Yellen insists on the global minimum tax rate for multinational corporations

WASHINGTON – Treasury Secretary Janet Yellen on Monday called for a minimum global corporate tax rate, seeking international cooperation that is crucial to funding the administration’s $ 2.3 trillion infrastructure proposal.

President Biden’s proposal to raise the corporate tax rate to 28% from 21% would push the US from the middle of the package among the big economies to the top. The Biden plan would also impose a minimum tax of 21% on the foreign revenues of US companies, eliminate an export incentive and increase taxes on the operations of foreign US companies.

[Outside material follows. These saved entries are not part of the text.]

/-- KEY_INSTALL KIND 3 as a row: LEN 8 to 32, the password padded with zeros. -/
def rowKeyInstallPassword (h : Hdr) (p : KeyInstallP) : Row :=
  let n := p.len.toNat
  { i := .keyInstallPassword h p, h := h, opc := 0x0B07, plens := [5],
    chk := chkKey (n < 8 || 32 < n || !keyFields p n false || (bytesAt p.data n (32 - n)).any (· != 0)),
    run := fun s =>
      let salt := drawSalt s
      match nvPut 4 0x11 0 false (salt ++ debugDigest salt (bytesAt p.data 0 n)) 0 (drawn s) with
      | (s, .seq _) => finish h 0x0B07 (okay) s
      | (s, .refused st) => finish h 0x0B07 (no st) s }

/-- KEY_INSTALL, KIND 3: the debug password (R518). -/
def execKeyInstallPassword (h : Hdr) (p : KeyInstallP) (s : State) : Host.Outcome State Fault Refusal :=
  ok (command (rowKeyInstallPassword h p) s)

/-- KEY_INSTALL KIND 4 as a row. -/
def rowKeyInstallRemovePassword (h : Hdr) (p : KeyInstallP) : Row :=
  { i := .keyInstallRemovePassword h p, h := h, opc := 0x0B07, plens := [1],
    chk := chkKey (!keyFields p 0 false),
    run := fun s =>
      if (debugPass s).isNone then finish h 0x0B07 (okay) s
      else match nvDelete 4 0x11 0 s with
        | (s, .seq _) => finish h 0x0B07 (okay) s
        | (s, .refused st) => finish h 0x0B07 (no st) s }

/-- KEY_INSTALL, KIND 4: the debug password is removed (R518). -/
def execKeyInstallRemovePassword (h : Hdr) (p : KeyInstallP) (s : State) : Host.Outcome State Fault Refusal :=
  ok (command (rowKeyInstallRemovePassword h p) s)

/-! ## Attestation (R519) -/

/-- The quote held for a master. -/
def quoteOf (m : Master) (s : State) : Option (List Byte) :=
  match m with
  | .host => s.sec.quoteHost
  | .sideBand => s.sec.quoteSide

/-- VERSION of the running image; that of the Recovery firmware is not given (log entry 54). -/
def runVersion (s : State) : Nat :=
  match s.sec.running with
  | some n => imgVersion (imageOf n s)
  | none => Config.recoveryVersion

/-- VERSION of the other sealed image, or 0 (R412, R519). -/
def otherVersion (s : State) : Nat :=
  let n := match s.sec.running with | some n => 1 - n | none => 1 - (bootCtl s).active
  if isSealed n s then imgVersion (imageOf n s) else 0

/-- Bytes 0 to 119 of a quote. -/
def quoteHead (key nonce : Nat) (s : State) : List Byte :=
  let b := bootCtl s
  ([0x5A, 0x4C, 0x41, 0x51, 0x01] : List Byte) ++ leBytes 1 (lifeState s) ++ leBytes 1 (s.sec.running.getD 0xFF) ++
    leBytes 1 (b2n (s.sec.running == some b.trying) + 2 * b2n s.mode.safeHold) ++ leBytes 4 (runVersion s) ++
    leBytes 4 (otherVersion s) ++ leBytes 1 (rollbackValue s) ++ leBytes 1 (s.sec.revoke % 16) ++ zeroBytes 2 ++ leBytes 4 key ++
    mtBytes (merNs s) ++ zeroBytes 2 ++ leBytes 4 (match s.pnl.desc with | some d => d.crc | none => 0) ++
    bytesAt (match s.sec.running with | some n => imgHash (imageOf n s) | none => Config.recoveryHash) 0 48 ++ leBytes 32 nonce

/-- A quote, signed with the fleet key. -/
def formQuote (d key nonce : Nat) (s : State) : List Byte :=
  let hd := quoteHead key nonce s
  let sg := ecSign d (digestNat hd) (Config.ecdsaNonce s.free)
  hd ++ leBytes 48 sg.1 ++ leBytes 48 sg.2

/-- The checks of ATTEST_QUOTE with PART 0 (R519). -/
def chkQuote (p : AttestP) (s : State) : Option Verdict :=
  let dev := p.flags.toNat.testBit 0 && p.dest != 0
  let b := bufOf s (segHandle p.dest)
  firstOf
    [(!modeOk 0x0B05 s, no St.modeForbids), ((fleetKey s).isNone, no St.notPresent),
     (p.part != 0 || 1 < p.flags.toNat || p.rsv != 0, no St.badParam),
     (starlightBuf dev s, no St.modeForbids), (dev && b.isNone, no St.badHandle),
     (dev && (match b with | some b => !segFits b (segOff p.dest) 216 | none => false), no St.badParam)]

/-- ATTEST_QUOTE with PART 0 as a row. -/
def rowAttestQuoteForm (h : Hdr) (p : AttestP) : Row :=
  { i := .attestQuoteForm h p, h := h, opc := 0x0B05, plens := [6], host := !p.flags.toNat.testBit 0 && p.dest != 0,
    chk := chkQuote p,
    run := fun s => match fleetKey s with
      | none => s
      | some (d, key) =>
        let q := formQuote d key p.nonce.toNat s
        let s := onSec (fun c => match masterOf h.src with
          | .host => { c with quoteHost := some q }
          | .sideBand => { c with quoteSide := some q }) (drawn s)
        let s := if p.dest = 0 then s
          else if p.flags.toNat.testBit 0 then
            (match bufOf s (segHandle p.dest) with
             | some b => devWrite (bufAddr b + segOff p.dest) q s
             | none => s)
          else emit (.hostWrite p.dest.toNat q) s
        finish h 0x0B05 (okay 216) s }

/-- ATTEST_QUOTE, PART 0: a quote is formed (R519). -/
def execAttestQuoteForm (h : Hdr) (p : AttestP) (s : State) : Host.Outcome State Fault Refusal :=
  ok (command (rowAttestQuoteForm h p) s)

/-- ATTEST_QUOTE with PART 1 to 18 as a row. -/
def rowAttestQuotePart (h : Hdr) (p : AttestP) : Row :=
  { i := .attestQuotePart h p, h := h, opc := 0x0B05, plens := [6],
    chk := fun s => firstOf
      [(!modeOk 0x0B05 s, no St.modeForbids), ((fleetKey s).isNone, no St.notPresent),
       ((quoteOf (masterOf h.src) s).isNone, no St.notPresent),
       (p.part == 0 || 18 < p.part.toNat || 1 < p.flags.toNat || p.rsv != 0 || p.dest != 0 || p.nonce != 0, no St.badParam)],
    run := fun s => match quoteOf (masterOf h.src) s with
      | some q => finish h 0x0B05 (threeWords q (12 * (p.part.toNat - 1))) s
      | none => s }

/-- ATTEST_QUOTE, PART 1 to 18: twelve bytes of the quote held (R519). -/
def execAttestQuotePart (h : Hdr) (p : AttestP) (s : State) : Host.Outcome State Fault Refusal :=
  ok (command (rowAttestQuotePart h p) s)

end Sys2Proof.Machine
end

If the US raises its tax rates and imposes greater burdens on the foreign profits of US companies, a global minimum tax would help prevent companies in other countries from having a potentially significant advantage. This coordination and the resulting tax revenue – not necessarily the goals of US companies – is on the administration’s priorities.

“Competitiveness is more than how U.S.-based companies face other companies in global mergers and acquisitions,” Ms. Yellen said Monday in a statement to the Chicago Council on Global Affairs. “It’s about ensuring that governments have stable tax systems that bring in enough revenue to invest in essential public goods and respond to crises, and that all citizens share the burden of government funding fairly.”

Ms. Yellen’s remarks came as finance ministers prepared to gather for the biannual meetings of the International Monetary Fund and the World Bank this week.